(DATA SHOWN)

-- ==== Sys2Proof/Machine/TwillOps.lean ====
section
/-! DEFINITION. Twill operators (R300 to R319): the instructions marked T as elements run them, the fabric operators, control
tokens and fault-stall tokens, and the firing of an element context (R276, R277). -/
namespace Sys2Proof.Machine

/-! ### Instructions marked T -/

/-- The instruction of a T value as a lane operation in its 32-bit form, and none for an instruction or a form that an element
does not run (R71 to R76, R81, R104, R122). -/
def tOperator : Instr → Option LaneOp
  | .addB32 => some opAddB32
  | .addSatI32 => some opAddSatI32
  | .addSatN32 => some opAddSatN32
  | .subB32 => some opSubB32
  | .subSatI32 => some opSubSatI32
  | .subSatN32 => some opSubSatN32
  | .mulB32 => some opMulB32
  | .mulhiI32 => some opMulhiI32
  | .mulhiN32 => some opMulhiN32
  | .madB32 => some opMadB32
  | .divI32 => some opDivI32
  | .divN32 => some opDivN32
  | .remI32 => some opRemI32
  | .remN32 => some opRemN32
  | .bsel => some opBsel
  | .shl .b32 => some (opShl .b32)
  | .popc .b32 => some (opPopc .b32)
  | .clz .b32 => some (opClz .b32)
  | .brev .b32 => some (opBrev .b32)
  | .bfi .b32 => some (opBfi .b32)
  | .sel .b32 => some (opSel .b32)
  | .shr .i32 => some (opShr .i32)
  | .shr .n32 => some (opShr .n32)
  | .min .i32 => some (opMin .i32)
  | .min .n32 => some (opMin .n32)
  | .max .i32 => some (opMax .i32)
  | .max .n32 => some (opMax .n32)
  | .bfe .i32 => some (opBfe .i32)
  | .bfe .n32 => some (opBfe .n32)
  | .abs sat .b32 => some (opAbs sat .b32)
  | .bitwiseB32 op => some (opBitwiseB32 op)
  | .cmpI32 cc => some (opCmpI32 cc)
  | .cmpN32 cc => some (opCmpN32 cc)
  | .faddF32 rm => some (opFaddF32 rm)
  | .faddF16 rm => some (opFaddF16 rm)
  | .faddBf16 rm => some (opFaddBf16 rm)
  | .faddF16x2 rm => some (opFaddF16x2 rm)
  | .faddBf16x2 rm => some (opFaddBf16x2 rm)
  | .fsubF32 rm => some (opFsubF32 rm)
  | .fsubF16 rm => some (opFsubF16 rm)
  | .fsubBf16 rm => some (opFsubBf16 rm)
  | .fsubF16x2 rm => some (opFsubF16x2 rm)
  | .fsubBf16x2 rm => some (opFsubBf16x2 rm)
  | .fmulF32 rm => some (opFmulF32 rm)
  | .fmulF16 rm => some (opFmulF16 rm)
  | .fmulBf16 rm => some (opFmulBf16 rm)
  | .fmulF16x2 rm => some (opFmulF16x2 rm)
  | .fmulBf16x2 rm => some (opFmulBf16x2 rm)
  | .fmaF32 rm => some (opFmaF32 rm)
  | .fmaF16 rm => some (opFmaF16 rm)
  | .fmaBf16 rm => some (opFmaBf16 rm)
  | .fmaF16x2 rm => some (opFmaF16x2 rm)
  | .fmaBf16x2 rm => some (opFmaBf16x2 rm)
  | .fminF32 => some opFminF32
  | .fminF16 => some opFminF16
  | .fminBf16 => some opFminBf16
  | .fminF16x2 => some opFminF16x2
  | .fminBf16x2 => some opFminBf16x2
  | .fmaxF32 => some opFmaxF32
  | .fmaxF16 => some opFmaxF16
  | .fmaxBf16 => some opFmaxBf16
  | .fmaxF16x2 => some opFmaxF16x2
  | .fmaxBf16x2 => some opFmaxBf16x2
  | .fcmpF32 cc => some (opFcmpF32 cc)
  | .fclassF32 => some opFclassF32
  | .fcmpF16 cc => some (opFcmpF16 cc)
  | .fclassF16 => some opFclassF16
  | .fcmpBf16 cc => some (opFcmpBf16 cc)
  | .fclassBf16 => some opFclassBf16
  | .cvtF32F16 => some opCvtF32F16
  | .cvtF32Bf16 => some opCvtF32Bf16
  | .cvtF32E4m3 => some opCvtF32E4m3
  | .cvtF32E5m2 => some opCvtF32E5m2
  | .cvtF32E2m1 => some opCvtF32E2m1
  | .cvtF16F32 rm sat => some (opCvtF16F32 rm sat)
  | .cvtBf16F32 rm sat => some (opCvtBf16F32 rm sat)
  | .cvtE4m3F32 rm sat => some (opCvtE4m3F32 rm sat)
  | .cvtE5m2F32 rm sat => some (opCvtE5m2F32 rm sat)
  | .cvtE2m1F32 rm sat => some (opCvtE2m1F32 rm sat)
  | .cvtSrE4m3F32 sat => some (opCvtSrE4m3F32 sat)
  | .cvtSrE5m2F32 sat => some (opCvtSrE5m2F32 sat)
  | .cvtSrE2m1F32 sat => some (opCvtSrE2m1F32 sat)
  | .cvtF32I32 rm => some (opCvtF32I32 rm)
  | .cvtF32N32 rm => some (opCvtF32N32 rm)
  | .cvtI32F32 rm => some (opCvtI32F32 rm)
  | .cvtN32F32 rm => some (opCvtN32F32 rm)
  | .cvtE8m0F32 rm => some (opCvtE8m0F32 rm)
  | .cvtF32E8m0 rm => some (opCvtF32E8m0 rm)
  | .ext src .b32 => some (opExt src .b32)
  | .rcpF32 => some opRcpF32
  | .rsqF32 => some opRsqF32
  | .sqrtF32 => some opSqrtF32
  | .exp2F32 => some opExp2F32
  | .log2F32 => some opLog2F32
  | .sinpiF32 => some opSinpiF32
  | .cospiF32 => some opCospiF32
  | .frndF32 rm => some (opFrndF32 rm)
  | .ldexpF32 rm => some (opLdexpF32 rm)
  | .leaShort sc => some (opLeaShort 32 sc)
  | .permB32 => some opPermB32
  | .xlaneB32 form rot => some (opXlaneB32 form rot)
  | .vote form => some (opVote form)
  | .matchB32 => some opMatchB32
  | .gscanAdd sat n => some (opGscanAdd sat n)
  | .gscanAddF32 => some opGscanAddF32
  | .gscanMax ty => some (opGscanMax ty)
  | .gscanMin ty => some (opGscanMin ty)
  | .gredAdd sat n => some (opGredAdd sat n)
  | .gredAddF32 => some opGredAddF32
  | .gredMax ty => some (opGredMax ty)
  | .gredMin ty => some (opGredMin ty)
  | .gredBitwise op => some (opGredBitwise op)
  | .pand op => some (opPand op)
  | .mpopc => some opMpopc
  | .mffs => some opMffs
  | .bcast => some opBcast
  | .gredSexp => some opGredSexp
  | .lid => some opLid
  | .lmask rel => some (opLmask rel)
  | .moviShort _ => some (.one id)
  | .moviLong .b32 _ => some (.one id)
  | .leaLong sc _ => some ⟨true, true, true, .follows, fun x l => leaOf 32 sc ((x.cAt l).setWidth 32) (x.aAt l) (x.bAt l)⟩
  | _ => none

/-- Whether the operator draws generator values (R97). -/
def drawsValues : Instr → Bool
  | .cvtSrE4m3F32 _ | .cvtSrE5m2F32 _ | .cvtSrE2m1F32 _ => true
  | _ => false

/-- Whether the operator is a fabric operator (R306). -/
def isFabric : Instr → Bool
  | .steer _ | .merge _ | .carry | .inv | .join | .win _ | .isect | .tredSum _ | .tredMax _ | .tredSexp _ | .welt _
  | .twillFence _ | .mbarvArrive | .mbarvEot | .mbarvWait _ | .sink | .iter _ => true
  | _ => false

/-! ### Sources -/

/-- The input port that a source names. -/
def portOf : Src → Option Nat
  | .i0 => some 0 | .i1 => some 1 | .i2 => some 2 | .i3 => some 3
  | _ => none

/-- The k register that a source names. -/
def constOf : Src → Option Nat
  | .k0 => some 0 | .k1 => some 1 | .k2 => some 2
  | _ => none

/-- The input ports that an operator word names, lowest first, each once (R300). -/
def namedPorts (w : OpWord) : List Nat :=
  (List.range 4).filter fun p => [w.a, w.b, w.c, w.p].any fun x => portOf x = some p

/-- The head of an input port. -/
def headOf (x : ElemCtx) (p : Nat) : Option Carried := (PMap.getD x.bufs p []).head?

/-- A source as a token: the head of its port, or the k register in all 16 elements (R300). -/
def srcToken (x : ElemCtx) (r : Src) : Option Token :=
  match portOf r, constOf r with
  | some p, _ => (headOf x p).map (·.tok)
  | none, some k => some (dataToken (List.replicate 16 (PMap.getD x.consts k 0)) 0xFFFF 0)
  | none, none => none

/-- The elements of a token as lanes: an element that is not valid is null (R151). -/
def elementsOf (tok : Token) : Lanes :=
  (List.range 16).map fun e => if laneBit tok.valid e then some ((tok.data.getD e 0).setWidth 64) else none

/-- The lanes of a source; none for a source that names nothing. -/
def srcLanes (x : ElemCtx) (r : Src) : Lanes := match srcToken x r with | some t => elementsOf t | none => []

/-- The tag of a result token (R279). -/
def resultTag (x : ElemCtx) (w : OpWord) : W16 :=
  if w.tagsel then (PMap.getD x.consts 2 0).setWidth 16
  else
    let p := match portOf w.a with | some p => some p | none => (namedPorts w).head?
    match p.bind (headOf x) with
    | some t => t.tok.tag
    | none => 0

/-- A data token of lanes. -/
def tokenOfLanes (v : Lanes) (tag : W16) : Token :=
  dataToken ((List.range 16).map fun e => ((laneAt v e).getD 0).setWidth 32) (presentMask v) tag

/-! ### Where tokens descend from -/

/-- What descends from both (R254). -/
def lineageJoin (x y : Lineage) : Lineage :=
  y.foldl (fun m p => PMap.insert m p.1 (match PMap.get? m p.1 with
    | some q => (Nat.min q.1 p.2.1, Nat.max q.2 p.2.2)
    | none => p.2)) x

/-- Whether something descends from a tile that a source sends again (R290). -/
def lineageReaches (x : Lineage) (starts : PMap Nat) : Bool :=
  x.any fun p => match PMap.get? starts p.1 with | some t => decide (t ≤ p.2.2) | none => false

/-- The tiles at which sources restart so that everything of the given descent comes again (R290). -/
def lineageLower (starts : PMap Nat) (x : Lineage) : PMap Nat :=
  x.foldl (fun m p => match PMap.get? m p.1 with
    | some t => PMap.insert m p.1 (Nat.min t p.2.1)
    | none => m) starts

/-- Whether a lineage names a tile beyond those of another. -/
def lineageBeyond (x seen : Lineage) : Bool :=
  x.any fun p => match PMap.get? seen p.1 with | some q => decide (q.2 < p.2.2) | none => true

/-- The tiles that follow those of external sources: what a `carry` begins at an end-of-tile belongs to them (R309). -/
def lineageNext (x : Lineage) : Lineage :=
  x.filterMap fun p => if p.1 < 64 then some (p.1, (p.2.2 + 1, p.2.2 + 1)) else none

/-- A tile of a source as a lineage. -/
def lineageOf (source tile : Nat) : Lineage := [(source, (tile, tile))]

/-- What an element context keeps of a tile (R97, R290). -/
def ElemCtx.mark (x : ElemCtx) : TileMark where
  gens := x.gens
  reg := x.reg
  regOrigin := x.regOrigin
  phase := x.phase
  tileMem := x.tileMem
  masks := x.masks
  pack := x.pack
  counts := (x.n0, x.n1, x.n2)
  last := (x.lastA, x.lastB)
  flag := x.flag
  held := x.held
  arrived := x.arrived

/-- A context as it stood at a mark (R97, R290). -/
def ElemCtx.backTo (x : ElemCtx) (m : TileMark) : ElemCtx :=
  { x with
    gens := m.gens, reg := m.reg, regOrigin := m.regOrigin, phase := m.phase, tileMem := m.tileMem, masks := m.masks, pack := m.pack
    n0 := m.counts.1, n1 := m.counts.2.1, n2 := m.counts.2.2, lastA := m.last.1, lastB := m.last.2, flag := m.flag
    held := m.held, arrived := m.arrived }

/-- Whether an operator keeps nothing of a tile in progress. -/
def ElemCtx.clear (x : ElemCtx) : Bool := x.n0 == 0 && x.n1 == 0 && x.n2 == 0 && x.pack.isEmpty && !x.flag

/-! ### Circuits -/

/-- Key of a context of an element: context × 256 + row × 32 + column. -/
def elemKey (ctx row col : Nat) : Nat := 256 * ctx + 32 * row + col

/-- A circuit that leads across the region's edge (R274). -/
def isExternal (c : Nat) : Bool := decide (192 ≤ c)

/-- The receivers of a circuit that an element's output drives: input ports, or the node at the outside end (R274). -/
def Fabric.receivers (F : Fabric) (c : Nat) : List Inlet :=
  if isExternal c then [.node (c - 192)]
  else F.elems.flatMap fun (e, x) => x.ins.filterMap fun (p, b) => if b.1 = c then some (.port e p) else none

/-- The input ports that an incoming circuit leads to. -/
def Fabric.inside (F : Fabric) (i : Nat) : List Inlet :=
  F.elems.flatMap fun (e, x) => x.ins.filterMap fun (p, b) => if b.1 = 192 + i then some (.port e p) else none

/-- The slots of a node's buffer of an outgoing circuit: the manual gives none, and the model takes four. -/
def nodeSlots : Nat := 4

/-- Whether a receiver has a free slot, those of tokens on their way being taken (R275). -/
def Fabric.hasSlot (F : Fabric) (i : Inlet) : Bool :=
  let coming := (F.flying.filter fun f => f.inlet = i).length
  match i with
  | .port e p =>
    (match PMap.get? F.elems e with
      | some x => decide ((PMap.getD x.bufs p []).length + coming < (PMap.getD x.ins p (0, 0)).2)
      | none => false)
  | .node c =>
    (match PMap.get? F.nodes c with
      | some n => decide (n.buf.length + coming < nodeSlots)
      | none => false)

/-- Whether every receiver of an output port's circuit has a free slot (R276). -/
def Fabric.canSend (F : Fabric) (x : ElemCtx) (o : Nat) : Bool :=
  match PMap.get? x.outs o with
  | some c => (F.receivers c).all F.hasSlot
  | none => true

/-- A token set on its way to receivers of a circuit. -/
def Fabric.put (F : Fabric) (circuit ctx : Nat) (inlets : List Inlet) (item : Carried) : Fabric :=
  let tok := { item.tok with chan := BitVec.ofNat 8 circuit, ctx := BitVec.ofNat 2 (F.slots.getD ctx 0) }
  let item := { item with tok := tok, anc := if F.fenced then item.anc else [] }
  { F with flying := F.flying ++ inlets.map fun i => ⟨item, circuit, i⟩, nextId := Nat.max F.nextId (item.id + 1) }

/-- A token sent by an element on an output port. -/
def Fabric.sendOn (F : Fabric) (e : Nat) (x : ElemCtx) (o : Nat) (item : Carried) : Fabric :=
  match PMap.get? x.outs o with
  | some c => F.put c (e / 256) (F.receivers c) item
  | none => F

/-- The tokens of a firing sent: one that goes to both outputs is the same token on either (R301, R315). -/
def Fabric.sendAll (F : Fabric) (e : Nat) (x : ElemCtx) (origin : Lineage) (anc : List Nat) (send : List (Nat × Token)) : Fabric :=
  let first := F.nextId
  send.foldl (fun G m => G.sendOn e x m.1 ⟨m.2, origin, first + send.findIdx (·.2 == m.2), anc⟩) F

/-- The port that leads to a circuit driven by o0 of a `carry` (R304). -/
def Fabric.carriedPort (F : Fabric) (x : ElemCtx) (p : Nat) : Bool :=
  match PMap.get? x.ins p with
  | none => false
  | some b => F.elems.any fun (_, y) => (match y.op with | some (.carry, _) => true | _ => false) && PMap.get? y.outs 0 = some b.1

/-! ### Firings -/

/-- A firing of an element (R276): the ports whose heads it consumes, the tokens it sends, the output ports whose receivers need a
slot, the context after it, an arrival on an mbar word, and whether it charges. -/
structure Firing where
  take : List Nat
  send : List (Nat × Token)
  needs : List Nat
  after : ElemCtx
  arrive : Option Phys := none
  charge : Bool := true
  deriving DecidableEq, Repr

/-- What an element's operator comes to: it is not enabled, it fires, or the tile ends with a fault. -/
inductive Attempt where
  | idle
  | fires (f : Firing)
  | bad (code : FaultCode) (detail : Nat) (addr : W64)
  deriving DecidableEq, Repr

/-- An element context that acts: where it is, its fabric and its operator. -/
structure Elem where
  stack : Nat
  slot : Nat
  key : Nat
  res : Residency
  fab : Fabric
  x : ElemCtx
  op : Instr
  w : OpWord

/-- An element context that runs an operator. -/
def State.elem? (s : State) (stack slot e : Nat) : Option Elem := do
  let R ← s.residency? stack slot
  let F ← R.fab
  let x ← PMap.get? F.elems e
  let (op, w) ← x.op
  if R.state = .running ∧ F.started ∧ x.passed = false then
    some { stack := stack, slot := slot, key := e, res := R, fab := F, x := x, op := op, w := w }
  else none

(End DATA SHOWN)
(DATA SHOWN)

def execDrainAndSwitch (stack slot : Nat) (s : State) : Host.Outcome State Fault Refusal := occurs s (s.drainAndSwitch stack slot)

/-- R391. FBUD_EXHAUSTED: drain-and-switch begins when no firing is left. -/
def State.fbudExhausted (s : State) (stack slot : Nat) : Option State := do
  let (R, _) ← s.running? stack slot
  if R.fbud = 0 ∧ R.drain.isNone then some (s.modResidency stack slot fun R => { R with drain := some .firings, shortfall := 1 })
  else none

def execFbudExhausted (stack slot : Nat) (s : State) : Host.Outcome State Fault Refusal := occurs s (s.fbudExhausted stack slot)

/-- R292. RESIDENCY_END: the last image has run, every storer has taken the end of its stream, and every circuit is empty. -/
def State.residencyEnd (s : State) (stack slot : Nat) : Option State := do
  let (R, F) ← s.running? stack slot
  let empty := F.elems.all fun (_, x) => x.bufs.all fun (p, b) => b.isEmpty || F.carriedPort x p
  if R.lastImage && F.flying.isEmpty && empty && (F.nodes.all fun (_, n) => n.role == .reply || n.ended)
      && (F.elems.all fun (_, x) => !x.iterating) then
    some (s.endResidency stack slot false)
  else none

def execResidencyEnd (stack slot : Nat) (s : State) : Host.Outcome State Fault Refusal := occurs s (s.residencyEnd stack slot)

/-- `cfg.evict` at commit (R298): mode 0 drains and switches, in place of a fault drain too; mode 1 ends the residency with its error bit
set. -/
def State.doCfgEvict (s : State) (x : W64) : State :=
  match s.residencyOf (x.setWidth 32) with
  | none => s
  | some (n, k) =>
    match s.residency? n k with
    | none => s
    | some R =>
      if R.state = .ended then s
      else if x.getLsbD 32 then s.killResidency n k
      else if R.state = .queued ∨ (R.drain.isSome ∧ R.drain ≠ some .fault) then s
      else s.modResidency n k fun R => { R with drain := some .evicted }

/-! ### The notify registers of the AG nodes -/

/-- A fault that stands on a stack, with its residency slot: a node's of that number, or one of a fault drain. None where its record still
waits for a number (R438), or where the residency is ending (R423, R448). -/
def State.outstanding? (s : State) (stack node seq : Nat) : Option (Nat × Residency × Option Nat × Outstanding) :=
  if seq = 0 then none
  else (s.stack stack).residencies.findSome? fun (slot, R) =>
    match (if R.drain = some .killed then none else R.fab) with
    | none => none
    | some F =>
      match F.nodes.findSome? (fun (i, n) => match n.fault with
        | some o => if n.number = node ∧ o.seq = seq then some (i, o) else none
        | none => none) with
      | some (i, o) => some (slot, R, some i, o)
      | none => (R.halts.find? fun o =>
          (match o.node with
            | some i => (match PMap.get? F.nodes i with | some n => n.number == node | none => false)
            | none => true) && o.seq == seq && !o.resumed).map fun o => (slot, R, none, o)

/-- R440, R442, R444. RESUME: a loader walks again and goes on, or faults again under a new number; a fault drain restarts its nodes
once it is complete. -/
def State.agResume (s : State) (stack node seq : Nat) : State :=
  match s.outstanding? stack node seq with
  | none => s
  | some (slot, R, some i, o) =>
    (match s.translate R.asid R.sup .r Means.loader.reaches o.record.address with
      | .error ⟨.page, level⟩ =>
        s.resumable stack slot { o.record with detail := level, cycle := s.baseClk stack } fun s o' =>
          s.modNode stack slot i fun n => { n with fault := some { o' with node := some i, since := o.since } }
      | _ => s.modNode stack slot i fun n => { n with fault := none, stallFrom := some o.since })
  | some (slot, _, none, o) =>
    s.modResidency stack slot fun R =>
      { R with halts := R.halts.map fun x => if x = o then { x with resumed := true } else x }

(End DATA SHOWN)

▶ [INSTRUCTIONS FOR THE TASK] Would you print exactly, and only, the lines of the data above from the line with "def State.fbudExhausted (s" through the line with "if seq = 0 then none", inclusive?

▶ [ANSWER FOR THIS EXERCISE]
def State.fbudExhausted (s : State) (stack slot : Nat) : Option State := do
  let (R, _) ← s.running? stack slot
  if R.fbud = 0 ∧ R.drain.isNone then some (s.modResidency stack slot fun R => { R with drain := some .firings, shortfall := 1 })
  else none

def execFbudExhausted (stack slot : Nat) (s : State) : Host.Outcome State Fault Refusal := occurs s (s.fbudExhausted stack slot)

/-- R292. RESIDENCY_END: the last image has run, every storer has taken the end of its stream, and every circuit is empty. -/
def State.residencyEnd (s : State) (stack slot : Nat) : Option State := do
  let (R, F) ← s.running? stack slot
  let empty := F.elems.all fun (_, x) => x.bufs.all fun (p, b) => b.isEmpty || F.carriedPort x p
  if R.lastImage && F.flying.isEmpty && empty && (F.nodes.all fun (_, n) => n.role == .reply || n.ended)
      && (F.elems.all fun (_, x) => !x.iterating) then
    some (s.endResidency stack slot false)
  else none

def execResidencyEnd (stack slot : Nat) (s : State) : Host.Outcome State Fault Refusal := occurs s (s.residencyEnd stack slot)

/-- `cfg.evict` at commit (R298): mode 0 drains and switches, in place of a fault drain too; mode 1 ends the residency with its error bit
set. -/
def State.doCfgEvict (s : State) (x : W64) : State :=
  match s.residencyOf (x.setWidth 32) with
  | none => s
  | some (n, k) =>
    match s.residency? n k with
    | none => s
    | some R =>
      if R.state = .ended then s
      else if x.getLsbD 32 then s.killResidency n k
      else if R.state = .queued ∨ (R.drain.isSome ∧ R.drain ≠ some .fault) then s
      else s.modResidency n k fun R => { R with drain := some .evicted }

/-! ### The notify registers of the AG nodes -/

/-- A fault that stands on a stack, with its residency slot: a node's of that number, or one of a fault drain. None where its record still
waits for a number (R438), or where the residency is ending (R423, R448). -/
def State.outstanding? (s : State) (stack node seq : Nat) : Option (Nat × Residency × Option Nat × Outstanding) :=
  if seq = 0 then none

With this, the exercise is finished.